Scan the entries and copy each line where the word "loopTest" is present.
──────── MATERIAL SHOWN
/-- Its second word is at the odd address. -/
theorem vector_succ (v : BitVec 16) {k : Nat} (range : k < 128) :
    (v ++ BitVec.ofNat 8 (2 * k) : Word) + 1 = v ++ BitVec.ofNat 8 (2 * k + 1) := by
  have even := toNat_append_byte v (n := 2 * k) (by omega)
  have odd := toNat_append_byte v (n := 2 * k + 1) (by omega)
  bv_omega

theorem State.clearAccepted_getLsbD (k j : Nat) : (s.clearAccepted k).irq.pend.getLsbD j =
    (s.irq.pend.getLsbD j && !(j == k && decide (k < 18))) := by
  rw [State.clearAccepted_pend]
  by_cases core : k < 18
  · rw [if_pos core, getLsbD_setBit]
    by_cases same : j = k <;> simp [same, core]
    omega
  · simp [core]

/-! ## Acceptance -/

/-- What acceptance leaves: both words fetched, or while another master is at work the second still to be fetched. -/
theorem accept_of_fetches {s1 s2 : State} {k : Nat} {w1 w2 : Word} (first : (s.withPdb []).fetch (s.vector k) = some (w1, s1))
    (second : s1.fetch (s.vector k + 1) = some (w2, s2)) :
    let c : List Word → IntCtx := fun words => ⟨BitVec.ofNat 7 k, BitVec.ofNat 2 (s.levelOf k), s.vector k, words⟩
    accept k s = .next (if s.shared && s.freeBit .lateAccess 2
      then (s1.withLate [.vector (s.vector k + 1)]).withCtx (some (c [w1]))
      else (s2.clearAccepted k).withCtx (some (c [w1, w2]))) := by
  simp only [accept, first, second]
  split <;> rfl

/-- Two fetches, from an empty program data bus, change the cache and that bus alone. -/
theorem withCache_of_fetches {s1 s2 : State} {a b w1 w2 : Word} (first : (s.withPdb []).fetch a = some (w1, s1))
    (second : s1.fetch b = some (w2, s2)) :
    (∃ c, s1 = (s.withPdb []).withCache c) ∧ ∃ c, s2 = (s.withPdb []).withCache c := by
  obtain ⟨c, rfl⟩ := withCache_of_fetch first
  obtain ⟨d, rfl⟩ := withCache_of_fetch second
  exact ⟨⟨c, rfl⟩, d, rfl⟩

theorem coreInstr_of_arbitrate {k : Nat} (rep : s.ctl.rep = none) (ctx : s.ctl.ctx = none) (spilled : s.ctl.spilled = false)
    (h : s.arbitrate = some k) : coreInstr s = accept k s := by
  simp [coreInstr, rep, ctx, spilled, h]

/-- The core alone makes the access that is still to be made. -/
theorem step_of_late {l : Late} {r : List Late} (env : s.env = []) (phase : s.ctl.phase = .normal) (dma : s.dmaActive = none)
    (late : s.ctl.late = l :: r) : step s = .next ((s.withLate r).land l).tick := by
  simp [step, live, env, turn, phase, State.debugDue, late, dmaOr, dma, coreOr]

/-! ## A vector word executed -/

theorem IntCtx.next_eq (c : IntCtx) : c.next = c.base + BitVec.ofInt 24 (2 - c.words.length) := by
  simp only [IntCtx.next, Int.sub_eq_add_neg, BitVec.ofInt_add, BitVec.ofInt_neg, BitVec.ofInt_natCast, BitVec.ofInt_ofNat]
  generalize BitVec.ofNat 24 c.words.length = l
  bv_omega

theorem coreInstr_of_ctx {c : IntCtx} (rep : s.ctl.rep = none) (ctx : s.ctl.ctx = some c) : coreInstr s = runVector c s := by
  simp [coreInstr, rep, ctx]

theorem runVector_of_vectorInstr {c : IntCtx} {i : Instr} {rest : List Word} (h : VectorInstr c.words i rest) :
    runVector c s = runVectorInstr c i rest s := by
  obtain ⟨w, ⟨words, read, len⟩ | ⟨len, ⟨j, reads, two⟩, x, words, read⟩⟩ := h
  · have instr : orIllegal (decode w 0) = i := by rw [read]; rfl
    simp only [runVector, words, instr, len, if_true]
  · have first : (orIllegal (decode w 0)).len ≠ 1 := by
      rw [reads]
      simp [orIllegal, two]
    have instr : orIllegal (decode w x) = i := by rw [read]; rfl
    simp only [runVector, words, first, instr, if_false]

/-- A vector word ends no loop (60_exceptions R571). -/
theorem State.loopTest_of_frozen {b : State} (frozen : b.frozen = true) (i : Instr) (t : State) : b.loopTest i t = t := by
  simp [State.loopTest, State.loopEnds, frozen]

theorem runVectorInstr_of_next {c : IntCtx} {i : Instr} {rest : List Word} {t : State} (may : (kindOf i).inVector = true)
    (settled : s.wordsTooSoon c.next i.len = false) :
    let b := (s.begin c.next).withCtx (some { c with words := rest })
    b.hazard i = none → exec i b = .next t → b.busDenied i t t = false → b.badResult t = none →
      runVectorInstr c i rest s = .next (b.after i c.next (fetches c.next i.len) t t).endVector := by
  intro b placed run bus good
  have same : b.loopTest i t = t := State.loopTest_of_frozen rfl i t
  have done := execThen_of_next (again := id) (k := fun t u => (b.after i c.next (fetches c.next i.len) t u).endVector)
    placed run (by rw [id, same]; exact bus) (by rw [id, same]; exact good)
  rw [id, same] at done
  simpa only [runVectorInstr, may, settled, Bool.true_eq_false, Bool.false_eq_true, if_false] using done

/-! ## The context after an instruction -/

/-- What each step of a fold keeps, the fold keeps. -/
theorem foldl_keeps {α β : Type} {f : State → α → State} {g : State → β} (one : ∀ t a, g (f t a) = g t) (l : List α)
    (s : State) : g (l.foldl f s) = g s := by
  induction l generalizing s with
  | nil => rfl
  | cons a l ih => exact (ih (f s a)).trans (one s a)

theorem State.promote_ctl : s.promote.ctl = s.ctl := by
  unfold State.promote
  split <;> rfl

theorem State.traceCount_ctl : s.traceCount.ctl = s.ctl := by
  unfold State.traceCount
  (repeat' split) <;> rfl

theorem State.watchAccess_ctl (a : Access) : (s.watchAccess a).ctl = s.ctl := by
  simp only [State.watchAccess]
  (repeat' split) <;> rfl

theorem State.watchAll_ctl (l : List Access) : (s.watchAll l).ctl = s.ctl := by
  unfold State.watchAll
  split
  · rfl
  · exact foldl_keeps (g := State.ctl) (fun _ a => State.watchAccess_ctl a) l s

theorem State.settleRequest_ctl : s.settleRequest.ctl = s.ctl := by
  unfold State.settleRequest
  split <;> rfl

/-- The debug observer sees an instruction and changes OnCE registers alone. -/
theorem State.observe_ctl (b : State) (i : Instr) (a : Word) (l : List Access) (t u : State) :
    (b.observe i a l t u).ctl = u.ctl := by
  simp only [State.observe, State.settleRequest_ctl, State.watchAll_ctl, State.traceCount_ctl]
  split <;> exact State.promote_ctl

theorem State.maskWindow_ctl (b : State) (i : Instr) (u : State) : (b.maskWindow i u).ctl = u.ctl := by
  unfold State.maskWindow
  (repeat' split) <;> rfl

theorem State.dropPdb_ctx (b : State) (i : Instr) (u : State) : (b.dropPdb i u).ctl.ctx = u.ctl.ctx := by
  unfold State.dropPdb
  split <;> rfl

theorem State.settleLatches_ctl : s.settleLatches.ctl = s.ctl := by
  unfold State.settleLatches
  split <;> rfl

theorem State.notePWrites_ctx (b : State) (i : Instr) (u : State) : (b.notePWrites i u).ctl.ctx = u.ctl.ctx :=
  foldl_keeps (g := fun v => v.ctl.ctx) (fun v (a : Access) => v.notePWrite_ctx a.addr) _ u

theorem State.remember_ctx (b : State) (i : Instr) (n : Nat) (u : State) : (b.remember i n u).ctl.ctx = u.ctl.ctx :=
  State.notePWrites_ctx b i _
────────────────
• ANSWER TO THIS TASK
theorem State.loopTest_of_frozen {b : State} (frozen : b.frozen = true) (i : Instr) (t : State) : b.loopTest i t = t := by
  simp [State.loopTest, State.loopEnds, frozen]
  have same : b.loopTest i t = t := State.loopTest_of_frozen rfl i t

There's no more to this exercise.